• What is needed:
Each line of the data below that includes the string "after" must be copied.

• Records for the task:
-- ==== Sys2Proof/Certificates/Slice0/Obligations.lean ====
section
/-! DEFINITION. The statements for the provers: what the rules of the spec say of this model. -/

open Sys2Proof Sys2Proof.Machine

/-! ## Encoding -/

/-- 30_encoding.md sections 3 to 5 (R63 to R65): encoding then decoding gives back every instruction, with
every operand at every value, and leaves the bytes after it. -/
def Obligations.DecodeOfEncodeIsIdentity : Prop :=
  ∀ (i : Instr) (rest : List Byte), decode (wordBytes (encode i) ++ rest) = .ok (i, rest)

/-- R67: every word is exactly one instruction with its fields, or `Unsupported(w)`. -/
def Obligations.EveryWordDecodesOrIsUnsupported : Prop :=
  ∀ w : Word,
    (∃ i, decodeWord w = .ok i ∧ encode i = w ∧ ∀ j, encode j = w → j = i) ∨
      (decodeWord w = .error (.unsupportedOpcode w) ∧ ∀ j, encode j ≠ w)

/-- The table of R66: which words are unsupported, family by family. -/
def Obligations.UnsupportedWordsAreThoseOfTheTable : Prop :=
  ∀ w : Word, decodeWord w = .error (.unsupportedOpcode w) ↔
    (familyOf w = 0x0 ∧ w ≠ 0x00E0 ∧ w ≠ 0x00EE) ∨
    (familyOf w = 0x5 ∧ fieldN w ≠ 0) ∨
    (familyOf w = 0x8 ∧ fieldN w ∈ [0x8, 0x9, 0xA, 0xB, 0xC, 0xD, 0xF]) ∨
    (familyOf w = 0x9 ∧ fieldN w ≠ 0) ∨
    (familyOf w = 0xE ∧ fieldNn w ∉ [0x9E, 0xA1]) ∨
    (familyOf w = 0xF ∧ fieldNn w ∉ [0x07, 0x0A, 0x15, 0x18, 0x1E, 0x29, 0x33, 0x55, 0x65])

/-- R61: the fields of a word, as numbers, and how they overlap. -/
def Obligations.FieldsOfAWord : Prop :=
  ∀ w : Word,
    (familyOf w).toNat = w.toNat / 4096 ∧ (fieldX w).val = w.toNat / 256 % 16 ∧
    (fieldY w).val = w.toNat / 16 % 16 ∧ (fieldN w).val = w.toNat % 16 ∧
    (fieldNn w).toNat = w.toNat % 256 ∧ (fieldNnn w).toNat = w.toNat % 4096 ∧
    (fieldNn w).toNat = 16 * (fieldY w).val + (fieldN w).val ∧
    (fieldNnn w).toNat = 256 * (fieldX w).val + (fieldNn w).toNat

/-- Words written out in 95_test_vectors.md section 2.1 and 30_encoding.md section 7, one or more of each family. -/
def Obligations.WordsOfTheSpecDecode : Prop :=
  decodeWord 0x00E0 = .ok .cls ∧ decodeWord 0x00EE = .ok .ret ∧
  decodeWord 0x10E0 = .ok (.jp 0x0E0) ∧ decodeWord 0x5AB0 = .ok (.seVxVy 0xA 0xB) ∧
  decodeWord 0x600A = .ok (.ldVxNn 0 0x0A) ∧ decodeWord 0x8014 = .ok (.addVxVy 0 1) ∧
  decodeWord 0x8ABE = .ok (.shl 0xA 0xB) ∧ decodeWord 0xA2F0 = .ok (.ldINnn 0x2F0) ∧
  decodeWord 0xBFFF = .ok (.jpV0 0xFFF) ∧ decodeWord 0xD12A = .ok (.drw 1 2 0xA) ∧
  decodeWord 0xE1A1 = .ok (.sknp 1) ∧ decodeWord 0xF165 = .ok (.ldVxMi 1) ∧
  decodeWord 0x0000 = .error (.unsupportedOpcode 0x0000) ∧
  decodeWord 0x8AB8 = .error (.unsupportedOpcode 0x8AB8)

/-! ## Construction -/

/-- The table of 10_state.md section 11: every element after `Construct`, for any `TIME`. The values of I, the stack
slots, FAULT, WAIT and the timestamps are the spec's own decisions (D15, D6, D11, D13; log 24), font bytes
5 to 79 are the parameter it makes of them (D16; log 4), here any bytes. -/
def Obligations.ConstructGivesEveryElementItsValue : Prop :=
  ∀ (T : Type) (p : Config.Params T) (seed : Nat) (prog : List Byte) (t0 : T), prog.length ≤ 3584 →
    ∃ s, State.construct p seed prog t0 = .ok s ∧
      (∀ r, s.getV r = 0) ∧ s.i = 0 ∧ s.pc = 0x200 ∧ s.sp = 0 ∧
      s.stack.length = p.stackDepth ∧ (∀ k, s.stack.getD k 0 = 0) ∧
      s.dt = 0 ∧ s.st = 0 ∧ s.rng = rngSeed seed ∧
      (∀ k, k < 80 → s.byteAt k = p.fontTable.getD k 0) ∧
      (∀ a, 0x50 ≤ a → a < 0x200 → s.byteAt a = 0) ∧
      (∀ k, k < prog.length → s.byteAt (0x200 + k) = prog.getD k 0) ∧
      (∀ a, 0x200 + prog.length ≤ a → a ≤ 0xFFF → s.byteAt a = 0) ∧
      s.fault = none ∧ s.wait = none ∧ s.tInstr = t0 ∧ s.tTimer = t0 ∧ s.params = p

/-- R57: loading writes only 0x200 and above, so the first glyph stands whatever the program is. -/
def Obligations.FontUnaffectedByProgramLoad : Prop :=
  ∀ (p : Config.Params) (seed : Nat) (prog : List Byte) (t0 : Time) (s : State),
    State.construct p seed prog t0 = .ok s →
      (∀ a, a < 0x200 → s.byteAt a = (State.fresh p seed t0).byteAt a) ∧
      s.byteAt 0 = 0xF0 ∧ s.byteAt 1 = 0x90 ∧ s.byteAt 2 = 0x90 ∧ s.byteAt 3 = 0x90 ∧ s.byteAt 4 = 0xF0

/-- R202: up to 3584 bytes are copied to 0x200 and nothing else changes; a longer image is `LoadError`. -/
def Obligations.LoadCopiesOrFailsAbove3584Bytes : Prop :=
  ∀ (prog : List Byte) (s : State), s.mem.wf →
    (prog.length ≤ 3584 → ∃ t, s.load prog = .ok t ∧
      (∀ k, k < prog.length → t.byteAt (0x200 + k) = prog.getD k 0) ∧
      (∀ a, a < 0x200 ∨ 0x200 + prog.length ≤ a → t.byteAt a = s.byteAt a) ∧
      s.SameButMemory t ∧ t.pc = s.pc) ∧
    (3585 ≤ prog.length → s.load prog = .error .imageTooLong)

• Answer area:
every operand at every value, and leaves the bytes after it. -/
/-- The table of 10_state.md section 11: every element after `Construct`, for any `TIME`. The values of I, the stack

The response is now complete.